The former high school safety thought that he would be a secondary piece for the Fighting Irish when he made his way across the Pacific Ocean from Honolulu, but instead he was maximized early on as a coverage linebacker with his lateral movement and his physical growth potential.

Not only did he become that, he became an elite situational blitzer from the second level on passing downs that provided an ace up the sleeve of head coach Marcus Freeman in South Bend.

"Versatility," McClay said about what stands out about Liufau. "In this day and age, Coach McCarthy will talk about players doing two things, defensively the way they used him at Notre Dame…The multiplicity and the number of things he can do at a high level was attractive."

Each of those traits were sought out by McClay and his staff. And while taking Liufau – a player that most draft analysts had as a comfortable day three selection – in the third round may be a reach on paper, it could prove to be very fruitful if he becomes a three-level impact with his coverage abilities on the backend and across the middle of the field along with his sneaky speciality to attack the backfield.

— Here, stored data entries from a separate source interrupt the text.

-- ==== Sys2Proof/Machine/Memory.lean ====
section
/-! DEFINITION. Memory (12): what a read and a write of any range do to words, check bits, counters and fault
sources, and the MRAM journal. -/

namespace Sys2Proof.Machine

/-- Which memory a device address lies in (R612). -/
inductive Region where
  | dram (n : Nat) | lfs | bankD | outside
  deriving DecidableEq, Repr

def regionOf (a : Nat) : Region :=
  if a < 2 ^ 34 then .dram (a / 2 ^ 33) else if inLfs a then .lfs else if inBankD a then .bankD else .outside

def State.mark (s : State) (w : Nat) : Mark := Table.get .clean s.marks w
def State.setMark (s : State) (w : Nat) (m : Mark) : State := { s with marks := Table.set .clean s.marks w m }

/-- The outcome of reading one word (R619), for the check bits as they stand. -/
inductive WordRead where
  | clean | corrected (checkBit : Bool) | uncorrectable | transient | poison
  deriving DecidableEq, Repr

def Mark.outcome (m : Mark) (dram : Bool) : WordRead :=
  match m with
  | .clean | .written => .clean
  | .data => .corrected false
  | .check => .corrected true
  | .uncorrectable => .uncorrectable
  | .transient => if dram then .transient else .uncorrectable
  | .poison => .poison

/-- A DRAM word is poisoned in place, its address stored, and DRAM_UE raised (R621). -/
def State.poisonDram (s : State) (n w : Nat) : State :=
  let k := s.stack n
  ((s.setStack n { k with poisoned := satAdd 16 k.poisoned 1, ueValid := true, ueAddr := 8 * w }).setMark w .poison).report 22 n

/-- An uncorrectable LFS word is poisoned in place and LFS_UE is raised (R619, R621). -/
def State.poisonLfs (s : State) (w : Nat) : State :=
  (({ s with lfs := { s.lfs with poisoned := satAdd 16 s.lfs.poisoned 1, ueValid := true, ueAddr := 8 * w } }).setMark w
    .poison).report 24 0

/-- An uncorrectable bank D word is poisoned in place and MRAM_UE is raised. -/
def State.poisonMram (s : State) (w : Nat) : State :=
  (({ s with mram := { s.mram with ue := satAdd 16 s.mram.ue 1 } }).setMark w .poison).report 25 1

/-- What reading word `w` counts and changes (R619 to R622). -/
def State.touchWord (s : State) (w : Nat) : State :=
  match regionOf (8 * w) with
  | .dram n =>
    let k := s.stack n
    match (s.mark w).outcome true with
    | .clean => s
    | .corrected false => (s.setStack n { k with cdata := satAdd 32 k.cdata 1 }).report 28 n
    | .corrected true => (s.setStack n { k with ccheck := satAdd 32 k.ccheck 1 }).report 28 (n + 256)
    | .transient => (s.setStack n { k with transient := satAdd 16 k.transient 1 }).setMark w .clean
    | .uncorrectable => s.poisonDram n w
    | .poison => s.setStack n { k with poisonReads := satAdd 16 k.poisonReads 1 }
  | .lfs =>
    match (s.mark w).outcome false with
    | .clean | .transient => s
    | .corrected false => ({ s with lfs := { s.lfs with cdata := satAdd 32 s.lfs.cdata 1 } }).report 29 0
    | .corrected true => ({ s with lfs := { s.lfs with ccheck := satAdd 32 s.lfs.ccheck 1 } }).report 29 256
    | .uncorrectable => s.poisonLfs w
    | .poison => { s with lfs := { s.lfs with poisonReads := satAdd 16 s.lfs.poisonReads 1 } }
  | .bankD =>
    match (s.mark w).outcome false with
    | .clean | .transient | .poison => s
    | .corrected c => ({ s with mram := { s.mram with ce := satAdd 16 s.mram.ce 1 } }).report 30 (1 + 256 * b2n c)
    | .uncorrectable => s.poisonMram w
  | .outside => s

/-- Words `w` to `w + n - 1` are read in ascending order. -/
def State.touchWords (s : State) (w : Nat) : Nat → State
  | 0 => s
  | n + 1 => State.touchWords (s.touchWord w) (w + 1) n

/-- The first poisoned word of `n` words from `w`. -/
def State.firstPoison (s : State) (w : Nat) : Nat → Option Nat
  | 0 => none
  | n + 1 => if s.mark w = .poison then some w else State.firstPoison s (w + 1) n

/-- The number of 64-bit words that `n` bytes from `a` touch. -/
def wordsOf (a n : Nat) : Nat := if n = 0 then 0 else (a + n - 1) / 8 - a / 8 + 1

/-- The byte is unspecified: above the watermark of R615 and not yet written. -/
def State.unspecified (s : State) (a : Nat) : Bool :=
  match regionOf a with
  | .dram n => !(s.stack n).initDone && s.mark (a / 8) != .written
  | _ => false

/-- One byte as a master reads it; a poisoned word delivers 0 (08 R466), unspecified bytes are free values. -/
def State.byteAt (s : State) (a i : Nat) : Byte :=
  if s.mark (a / 8) = .poison then 0
  else if s.unspecified a then Config.freeByte (s.free + i)
  else Table.get 0 s.mem a

/-- `n` bytes from `a`. -/
def State.bytesAt (s : State) (a n : Nat) : List Byte := (List.range n).map fun i => s.byteAt (a + i) i

/-- What a read answers. -/
structure MemRead where
  data : List Byte
  /-- The device address of the first poisoned word. -/
  poison : Option Nat
  state : State
  deriving DecidableEq, Repr

/-- Transactions of at most 256 bytes (R636) are counted at the port, and bytes at the stack (R668). -/
def State.account (s : State) (port a n : Nat) : State :=
  let p := s.port16 port
  let t := s.setPort16 port { p with requests := satAdd 64 p.requests ((n + 255) / 256) }
  match regionOf a with
  | .dram k => t.setStack k { t.stack k with bytes := satAdd 64 (t.stack k).bytes n }
  | _ => t

/-- A fabric master at `port` reads `n` bytes from `a`. -/
def State.readMem (s : State) (port a n : Nat) : MemRead :=
  let t := (s.account port a n).touchWords (a / 8) (wordsOf a n)
  { data := t.bytesAt a n
    poison := (t.firstPoison (a / 8) (wordsOf a n)).map (8 * ·)
    state := { t with free := if s.unspecified a then t.free + n else t.free } }

/-- Discard a partial write to a poisoned word, and count it (R623). -/
def State.countDiscard (s : State) (a : Nat) : State :=
  match regionOf a with
  | .dram n => s.setStack n { s.stack n with discards := satAdd 16 (s.stack n).discards 1 }
  | .lfs => { s with lfs := { s.lfs with discards := satAdd 16 s.lfs.discards 1 } }
  | _ => s

/-- Store the bytes that are present. -/
def pokeSome (m : List Host.Cell) (a : Nat) : List (Option Byte) → List Host.Cell
  | [] => m
  | none :: bs => pokeSome m (a + 1) bs
  | some b :: bs => pokeSome (Table.set 0 m a b) (a + 1) bs

/-- The mark of a word after a write with valid check bits. -/
def State.writtenMark (s : State) (a : Nat) : Mark :=
  match regionOf a with
  | .dram n => if (s.stack n).initDone then .clean else .written
  | _ => .clean

/-- Free values for the bytes of an unspecified word that a partial write merges with (R615). -/
def State.fillUnspecified (s : State) (w : Nat) : State :=
  if s.unspecified (8 * w) then
    { s with mem := pokes s.mem (8 * w) ((List.range 8).map fun i => Config.freeByte (s.free + i)), free := s.free + 8 }
  else s

/-- A write within one word: `bs` from byte address `a`, `none` for a byte not enabled (R622, R623; 04 R217). -/
def State.writeWord (s : State) (a : Nat) (bs : List (Option Byte)) : State :=
  if bs.length = 8 ∧ bs.all Option.isSome then
    { s with mem := pokeSome s.mem a bs, marks := Table.set .clean s.marks (a / 8) (s.writtenMark a) }
  else if bs.all Option.isNone then s
  else
    let t := (s.touchWord (a / 8)).fillUnspecified (a / 8)
    if t.mark (a / 8) = .poison then t.countDiscard a
    else { t with mem := pokeSome t.mem a bs, marks := Table.set .clean t.marks (a / 8) (t.writtenMark a) }

/-- A write of any length, word by word, with `fuel` at least the number of words. -/
def State.writeWords (s : State) (a : Nat) (bs : List (Option Byte)) : Nat → State
  | 0 => s
  | fuel + 1 =>
    if bs.isEmpty then s
    else
      let k := 8 - a % 8
      State.writeWords (s.writeWord a (bs.take k)) (a + (bs.take k).length) (bs.drop k) fuel

/-- A fabric master at `port` writes to `a`. -/
def State.writeSome (s : State) (port a : Nat) (bs : List (Option Byte)) : State :=
  (s.account port a bs.length).writeWords a bs (bs.length + 1)

def State.writeMem (s : State) (port a : Nat) (bs : List Byte) : State := s.writeSome port a (bs.map some)

/-- A write with the EP bit set poisons every word that it writes to (R222, R622). -/
def State.poisonRange (s : State) (a n : Nat) : State :=
  foldRange (fun i t => t.setMark (a / 8 + i) .poison) (wordsOf a n) s

/-! ### Stacks as masters see them (R615 to R618) -/

/-- The stack can serve an access now. -/
def State.awake (s : State) (n : Nat) : Bool := s.ready (6 + n) && (s.stack n).mode == .awake

/-- The stack has been ready and sleeps. -/
def State.asleep (s : State) (n : Nat) : Bool :=
  s.ready (6 + n) && ((s.stack n).mode == .selfRefresh || (s.stack n).mode == .entering || (s.stack n).mode == .leaving)

/-- Every byte of `n` bytes from `a` lies in DRAM that is ready. -/
def State.dramReady (s : State) (a n : Nat) : Bool :=
  a + n ≤ 2 ^ 34 && (n == 0 || (s.ready (6 + a / 2 ^ 33) && s.ready (6 + (a + n - 1) / 2 ^ 33)))

/-! ### The MRAM journal (R631 to R634) -/

/-- The MRAM_WEAR threshold of a region: 95 % of ten million writes of each of its words (R630, R634). -/
def wearLimit (r : Nat) : Nat := regionSize r / 8 * 9500000

/-- Count `words` written into a region, and raise MRAM_WEAR once it has reached its threshold. -/
def State.wearBy (s : State) (r words : Nat) : State :=
  let v := satAdd 64 (Table.get 0 s.mram.wear r) words
  let t := { s with mram := { s.mram with wear := Table.set 0 s.mram.wear r v } }
  if wearLimit r ≤ v ∧ r ∉ t.mram.raised then
    ({ t with mram := { t.mram with raised := r :: t.mram.raised } }).report 27 r
  else t

/-- Words of a journal record over `n` data bytes: a 32-byte header, the data, a CRC-32 and the applied marker. -/
def recordWords (n : Nat) : Nat := 4 + (n + 7) / 8 + 2

/-- A record of bank D is applied: home data, marker, wear of the region and of its journal (R631, R634). -/
def State.applyBurst (s : State) (r : JRec) : State :=
  let a := regionBase r.region + r.offset
  let t := { s with mem := pokes s.mem a r.data
                    marks := Table.keep (fun w => !(a ≤ 8 * w && 8 * w < a + r.data.length)) s.marks
                    mram := { s.mram with journalD := s.mram.journalD.drop 1 } }
  (t.wearBy r.region ((r.data.length + 7) / 8)).wearBy 9 (recordWords r.data.length)

/-- A bank M record of `n` bytes has been written and applied. -/
def State.wearM (s : State) (r n : Nat) : State := (s.wearBy r ((n + 7) / 8)).wearBy 4 (recordWords n)

end Sys2Proof.Machine
end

All in all, on a day two where the Cowboys could have easily reached outside of character to address flashing needs, they stayed true to form in finding players that can contribute in multiple areas. Time will tell if that strategy will pay off in the long run – as needs at running back and defensive tackle become that much more imperative going into a day three that will see Dallas watch 74 picks go by before making a selection – but the strategy proves that even in an offseason mulled with criticism, they remained true to form.